/-- The two-level dispatch of R86 accepts exactly the words that select a row of the map of R95, and answers
UnknownInstruction with the opcode for every other word (R87, R97). The map's encodings are the spec's decision D4. -/
def Obligations.DecoderAcceptsExactlyTheOpcodeMap : Prop :=
  ∀ z op, ((∃ i, decode z op = .ok i) ↔ ∃ r ∈ opcodeMap z, op &&& r.mask = r.value) ∧
    (decode z op = .error (.unknownInstruction op) ↔ ¬ ∃ r ∈ opcodeMap z, op &&& r.mask = r.value)

/-- "No opcode matches two rows of rule R95" (R94, marked derived): of any two places of the map, a row listed twice
included, no word selects both. -/
def Obligations.NoOpcodeMatchesTwoRows : Prop :=
  ∀ z, (opcodeMap z).Pairwise (fun r r' => ¬ ∃ op : Word, op &&& r.mask = r.value ∧ op &&& r'.mask = r'.value)

/-- Encoding what was decoded gives the opcode back; only for Clear and Return under LowByte may bits 11:8 differ (R88).
That they come back 0 is the model's choice (log entry 12). -/
def Obligations.EncodeOfDecodeGivesOpcode : Prop :=
  ∀ z op i, decode z op = .ok i →
    encode i = op ∨ (z = .lowByte ∧ (i = .clear ∨ i = .ret) ∧ encode i = op &&& 0xF0FF)

/-- The encodings the source gives with their meaning (R101). -/
def Obligations.SourceExampleWordsDecode : Prop :=
  Encodes 0x00E0 .clear ∧ Encodes 0x6342 (.loadImm 3 0x42) ∧ Encodes 0xA300 (.setIndex 0x300) ∧
    Encodes 0x2300 (.call 0x300) ∧ Encodes 0x00EE .ret

/-- Family 0x0 (R88): the low byte alone decides under LowByte, the whole word under FullWord. No SYS
is the spec's decision D2, the parameter its decision D3. -/
def Obligations.ZeroFamilyFollowsItsParameter : Prop :=
  ∀ (b : BitVec 4) (kk : Byte), let op : Word := (0x0 : BitVec 4) ++ b ++ kk
    (decode .lowByte op = if kk = 0xE0 then .ok .clear else if kk = 0xEE then .ok .ret
      else .error (.unknownInstruction op)) ∧
    (decode .fullWord op = if op = 0x00E0 then .ok .clear else if op = 0x00EE then .ok .ret
      else .error (.unknownInstruction op))

/-! ## Control transfer (41_control_flow.md) -/

/-- Return (R130): pops the newest entry into PC, or fails with StackUnderflow when the stack is empty.
`FailsWith` is R116 and R117 with the spec's decisions D10 and D11 and log entry 10. -/
def Obligations.ReturnPopsOrUnderflows : Prop :=
  Encodes 0x00EE .ret ∧ ∀ s,
    (s.sp.val = 0 → FailsWith .ret s .stackUnderflow) ∧
    (∀ k : Fin 16, k.val + 1 = s.sp.val → ∃ t, exec .ret s = .next t ∧ t.sp.val = k.val ∧ t.pc = s.stack[k] ∧
      OnlyChanges (fun f => f = .pc ∨ f = .sp) s t)

/-- Call (R131): pushes the advanced PC and jumps, or fails with StackOverflow when 16 entries are in use.
`FailsWith` is R116 and R117 with the spec's decisions D10 and D11 and log entry 10. -/
def Obligations.CallPushesOrOverflows : Prop :=
  ∀ nnn, Encodes (encodeAddr 0x2 nnn) (.call nnn) ∧ ∀ s,
    (s.sp.val = 16 → FailsWith (.call nnn) s .stackOverflow) ∧
    (∀ k : Fin 16, k.val = s.sp.val → ∃ t, exec (.call nnn) s = .next t ∧ t.stack[k] = s.pc ∧
      t.sp.val = s.sp.val + 1 ∧ t.pc.toNat = nnn.toNat ∧
      OnlyChanges (fun f => f = .pc ∨ f = .sp ∨ f = .stack k) s t)

/-- A Return right after a Call resumes at the word after the Call, with SP as before (R130, R131). -/
def Obligations.CallThenReturnResumesAfterCall : Prop :=
  ∀ nnn s, ∀ k : Fin 16, k.val = s.sp.val → ∃ t u, exec (.call nnn) s = .next t ∧ exec .ret t.advance = .next u ∧
    u.pc = s.pc ∧ OnlyChanges (fun f => f = .stack k) s u

/-- Jump and JumpWithV0 (R132, R133). The sum of nnn and V0 is exact: neither wrapped nor reduced to 12 bits, no carry anywhere. -/
def Obligations.JumpsSetPcExactly : Prop :=
  ∀ nnn, Encodes (encodeAddr 0x1 nnn) (.jump nnn) ∧ Encodes (encodeAddr 0xB nnn) (.jumpWithV0 nnn) ∧ ∀ s,
    (∃ t, exec (.jump nnn) s = .next t ∧ t.pc.toNat = nnn.toNat ∧ OnlyChanges (fun f => f = .pc) s t) ∧
    (∃ t, exec (.jumpWithV0 nnn) s = .next t ∧ t.pc.toNat = nnn.toNat + (s.getV 0).toNat ∧
      OnlyChanges (fun f => f = .pc) s t)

● ● ● ● ● ● ●

Assigned task:
Repeat exactly, and only, the lines from the line with "Encodes (encodeAddr 0x1" through the end of the listing above, both ends included.

Solution for this problem:
  ∀ nnn, Encodes (encodeAddr 0x1 nnn) (.jump nnn) ∧ Encodes (encodeAddr 0xB nnn) (.jumpWithV0 nnn) ∧ ∀ s,
    (∃ t, exec (.jump nnn) s = .next t ∧ t.pc.toNat = nnn.toNat ∧ OnlyChanges (fun f => f = .pc) s t) ∧
    (∃ t, exec (.jumpWithV0 nnn) s = .next t ∧ t.pc.toNat = nnn.toNat + (s.getV 0).toNat ∧
      OnlyChanges (fun f => f = .pc) s t)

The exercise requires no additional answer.